What you have to do >> Type out the entries again, keeping every word unchanged.

(Stored items)
·····
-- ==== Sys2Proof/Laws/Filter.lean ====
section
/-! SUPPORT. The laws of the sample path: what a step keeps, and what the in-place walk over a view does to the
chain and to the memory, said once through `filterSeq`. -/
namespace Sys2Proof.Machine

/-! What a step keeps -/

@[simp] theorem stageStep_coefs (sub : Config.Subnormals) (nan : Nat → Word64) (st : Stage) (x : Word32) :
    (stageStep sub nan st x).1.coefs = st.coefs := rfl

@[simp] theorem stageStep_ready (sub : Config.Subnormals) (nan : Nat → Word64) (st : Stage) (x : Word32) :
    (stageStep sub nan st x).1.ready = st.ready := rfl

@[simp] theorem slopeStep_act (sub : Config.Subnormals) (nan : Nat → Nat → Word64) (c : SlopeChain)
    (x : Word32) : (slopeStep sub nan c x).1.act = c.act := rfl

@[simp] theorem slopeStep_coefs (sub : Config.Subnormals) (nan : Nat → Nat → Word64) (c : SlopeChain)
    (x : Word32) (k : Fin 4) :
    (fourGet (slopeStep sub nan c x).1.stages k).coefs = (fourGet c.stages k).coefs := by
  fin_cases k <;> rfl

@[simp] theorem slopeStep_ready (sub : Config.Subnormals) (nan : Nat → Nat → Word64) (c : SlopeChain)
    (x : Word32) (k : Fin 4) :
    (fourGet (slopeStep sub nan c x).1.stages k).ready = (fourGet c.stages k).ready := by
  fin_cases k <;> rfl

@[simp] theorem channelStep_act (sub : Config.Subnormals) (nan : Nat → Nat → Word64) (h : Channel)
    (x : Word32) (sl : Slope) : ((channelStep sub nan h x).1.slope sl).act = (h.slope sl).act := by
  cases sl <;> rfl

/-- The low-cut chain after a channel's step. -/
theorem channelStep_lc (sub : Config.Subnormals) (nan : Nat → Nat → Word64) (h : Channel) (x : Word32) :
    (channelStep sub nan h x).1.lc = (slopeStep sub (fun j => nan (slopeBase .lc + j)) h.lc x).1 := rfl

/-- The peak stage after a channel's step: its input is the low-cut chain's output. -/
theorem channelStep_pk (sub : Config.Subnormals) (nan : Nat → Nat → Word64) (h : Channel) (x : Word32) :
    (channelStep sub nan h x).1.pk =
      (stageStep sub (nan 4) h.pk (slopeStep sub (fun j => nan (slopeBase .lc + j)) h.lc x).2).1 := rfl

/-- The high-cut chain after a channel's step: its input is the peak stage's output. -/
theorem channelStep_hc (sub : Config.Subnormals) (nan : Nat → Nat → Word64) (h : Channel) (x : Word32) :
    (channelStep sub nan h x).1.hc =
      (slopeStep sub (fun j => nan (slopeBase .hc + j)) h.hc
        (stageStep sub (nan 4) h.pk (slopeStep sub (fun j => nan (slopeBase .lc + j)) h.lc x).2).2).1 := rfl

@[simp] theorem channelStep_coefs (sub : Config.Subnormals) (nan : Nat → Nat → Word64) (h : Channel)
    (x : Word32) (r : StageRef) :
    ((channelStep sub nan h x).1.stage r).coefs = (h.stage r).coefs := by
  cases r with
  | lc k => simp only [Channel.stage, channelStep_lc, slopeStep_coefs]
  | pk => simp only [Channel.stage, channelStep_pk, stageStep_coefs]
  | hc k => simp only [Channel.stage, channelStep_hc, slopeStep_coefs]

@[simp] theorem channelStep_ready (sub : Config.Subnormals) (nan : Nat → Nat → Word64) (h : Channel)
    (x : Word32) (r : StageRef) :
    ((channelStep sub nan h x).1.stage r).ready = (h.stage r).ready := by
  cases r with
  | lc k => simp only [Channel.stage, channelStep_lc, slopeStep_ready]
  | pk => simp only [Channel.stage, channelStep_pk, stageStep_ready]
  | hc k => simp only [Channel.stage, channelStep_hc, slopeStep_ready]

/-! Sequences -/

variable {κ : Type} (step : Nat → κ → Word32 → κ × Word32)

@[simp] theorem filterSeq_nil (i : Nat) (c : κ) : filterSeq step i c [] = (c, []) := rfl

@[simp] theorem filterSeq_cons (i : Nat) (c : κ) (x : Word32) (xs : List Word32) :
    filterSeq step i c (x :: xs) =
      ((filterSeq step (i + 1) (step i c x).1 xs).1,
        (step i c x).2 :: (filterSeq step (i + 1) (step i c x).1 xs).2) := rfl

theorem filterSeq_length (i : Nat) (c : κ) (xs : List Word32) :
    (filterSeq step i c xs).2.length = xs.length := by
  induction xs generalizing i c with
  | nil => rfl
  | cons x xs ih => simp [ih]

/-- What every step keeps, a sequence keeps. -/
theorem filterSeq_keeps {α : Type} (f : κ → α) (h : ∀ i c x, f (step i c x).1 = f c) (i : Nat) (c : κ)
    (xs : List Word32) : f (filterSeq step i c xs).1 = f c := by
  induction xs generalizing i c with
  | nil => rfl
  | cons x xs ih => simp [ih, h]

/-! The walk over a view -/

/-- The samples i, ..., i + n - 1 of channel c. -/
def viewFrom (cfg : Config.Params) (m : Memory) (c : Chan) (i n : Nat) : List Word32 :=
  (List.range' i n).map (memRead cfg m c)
·····
Response to the task >>
-- ==== Sys2Proof/Laws/Filter.lean ====
section
/-! SUPPORT. The laws of the sample path: what a step keeps, and what the in-place walk over a view does to the
chain and to the memory, said once through `filterSeq`. -/
namespace Sys2Proof.Machine

/-! What a step keeps -/

@[simp] theorem stageStep_coefs (sub : Config.Subnormals) (nan : Nat → Word64) (st : Stage) (x : Word32) :
    (stageStep sub nan st x).1.coefs = st.coefs := rfl

@[simp] theorem stageStep_ready (sub : Config.Subnormals) (nan : Nat → Word64) (st : Stage) (x : Word32) :
    (stageStep sub nan st x).1.ready = st.ready := rfl

@[simp] theorem slopeStep_act (sub : Config.Subnormals) (nan : Nat → Nat → Word64) (c : SlopeChain)
    (x : Word32) : (slopeStep sub nan c x).1.act = c.act := rfl

@[simp] theorem slopeStep_coefs (sub : Config.Subnormals) (nan : Nat → Nat → Word64) (c : SlopeChain)
    (x : Word32) (k : Fin 4) :
    (fourGet (slopeStep sub nan c x).1.stages k).coefs = (fourGet c.stages k).coefs := by
  fin_cases k <;> rfl

@[simp] theorem slopeStep_ready (sub : Config.Subnormals) (nan : Nat → Nat → Word64) (c : SlopeChain)
    (x : Word32) (k : Fin 4) :
    (fourGet (slopeStep sub nan c x).1.stages k).ready = (fourGet c.stages k).ready := by
  fin_cases k <;> rfl

@[simp] theorem channelStep_act (sub : Config.Subnormals) (nan : Nat → Nat → Word64) (h : Channel)
    (x : Word32) (sl : Slope) : ((channelStep sub nan h x).1.slope sl).act = (h.slope sl).act := by
  cases sl <;> rfl

/-- The low-cut chain after a channel's step. -/
theorem channelStep_lc (sub : Config.Subnormals) (nan : Nat → Nat → Word64) (h : Channel) (x : Word32) :
    (channelStep sub nan h x).1.lc = (slopeStep sub (fun j => nan (slopeBase .lc + j)) h.lc x).1 := rfl

/-- The peak stage after a channel's step: its input is the low-cut chain's output. -/
theorem channelStep_pk (sub : Config.Subnormals) (nan : Nat → Nat → Word64) (h : Channel) (x : Word32) :
    (channelStep sub nan h x).1.pk =
      (stageStep sub (nan 4) h.pk (slopeStep sub (fun j => nan (slopeBase .lc + j)) h.lc x).2).1 := rfl

/-- The high-cut chain after a channel's step: its input is the peak stage's output. -/
theorem channelStep_hc (sub : Config.Subnormals) (nan : Nat → Nat → Word64) (h : Channel) (x : Word32) :
    (channelStep sub nan h x).1.hc =
      (slopeStep sub (fun j => nan (slopeBase .hc + j)) h.hc
        (stageStep sub (nan 4) h.pk (slopeStep sub (fun j => nan (slopeBase .lc + j)) h.lc x).2).2).1 := rfl

@[simp] theorem channelStep_coefs (sub : Config.Subnormals) (nan : Nat → Nat → Word64) (h : Channel)
    (x : Word32) (r : StageRef) :
    ((channelStep sub nan h x).1.stage r).coefs = (h.stage r).coefs := by
  cases r with
  | lc k => simp only [Channel.stage, channelStep_lc, slopeStep_coefs]
  | pk => simp only [Channel.stage, channelStep_pk, stageStep_coefs]
  | hc k => simp only [Channel.stage, channelStep_hc, slopeStep_coefs]

@[simp] theorem channelStep_ready (sub : Config.Subnormals) (nan : Nat → Nat → Word64) (h : Channel)
    (x : Word32) (r : StageRef) :
    ((channelStep sub nan h x).1.stage r).ready = (h.stage r).ready := by
  cases r with
  | lc k => simp only [Channel.stage, channelStep_lc, slopeStep_ready]
  | pk => simp only [Channel.stage, channelStep_pk, stageStep_ready]
  | hc k => simp only [Channel.stage, channelStep_hc, slopeStep_ready]

/-! Sequences -/

variable {κ : Type} (step : Nat → κ → Word32 → κ × Word32)

@[simp] theorem filterSeq_nil (i : Nat) (c : κ) : filterSeq step i c [] = (c, []) := rfl

@[simp] theorem filterSeq_cons (i : Nat) (c : κ) (x : Word32) (xs : List Word32) :
    filterSeq step i c (x :: xs) =
      ((filterSeq step (i + 1) (step i c x).1 xs).1,
        (step i c x).2 :: (filterSeq step (i + 1) (step i c x).1 xs).2) := rfl

theorem filterSeq_length (i : Nat) (c : κ) (xs : List Word32) :
    (filterSeq step i c xs).2.length = xs.length := by
  induction xs generalizing i c with
  | nil => rfl
  | cons x xs ih => simp [ih]

/-- What every step keeps, a sequence keeps. -/
theorem filterSeq_keeps {α : Type} (f : κ → α) (h : ∀ i c x, f (step i c x).1 = f c) (i : Nat) (c : κ)
    (xs : List Word32) : f (filterSeq step i c xs).1 = f c := by
  induction xs generalizing i c with
  | nil => rfl
  | cons x xs ih => simp [ih, h]

/-! The walk over a view -/

/-- The samples i, ..., i + n - 1 of channel c. -/
def viewFrom (cfg : Config.Params) (m : Memory) (c : Chan) (i n : Nat) : List Word32 :=
  (List.range' i n).map (memRead cfg m c)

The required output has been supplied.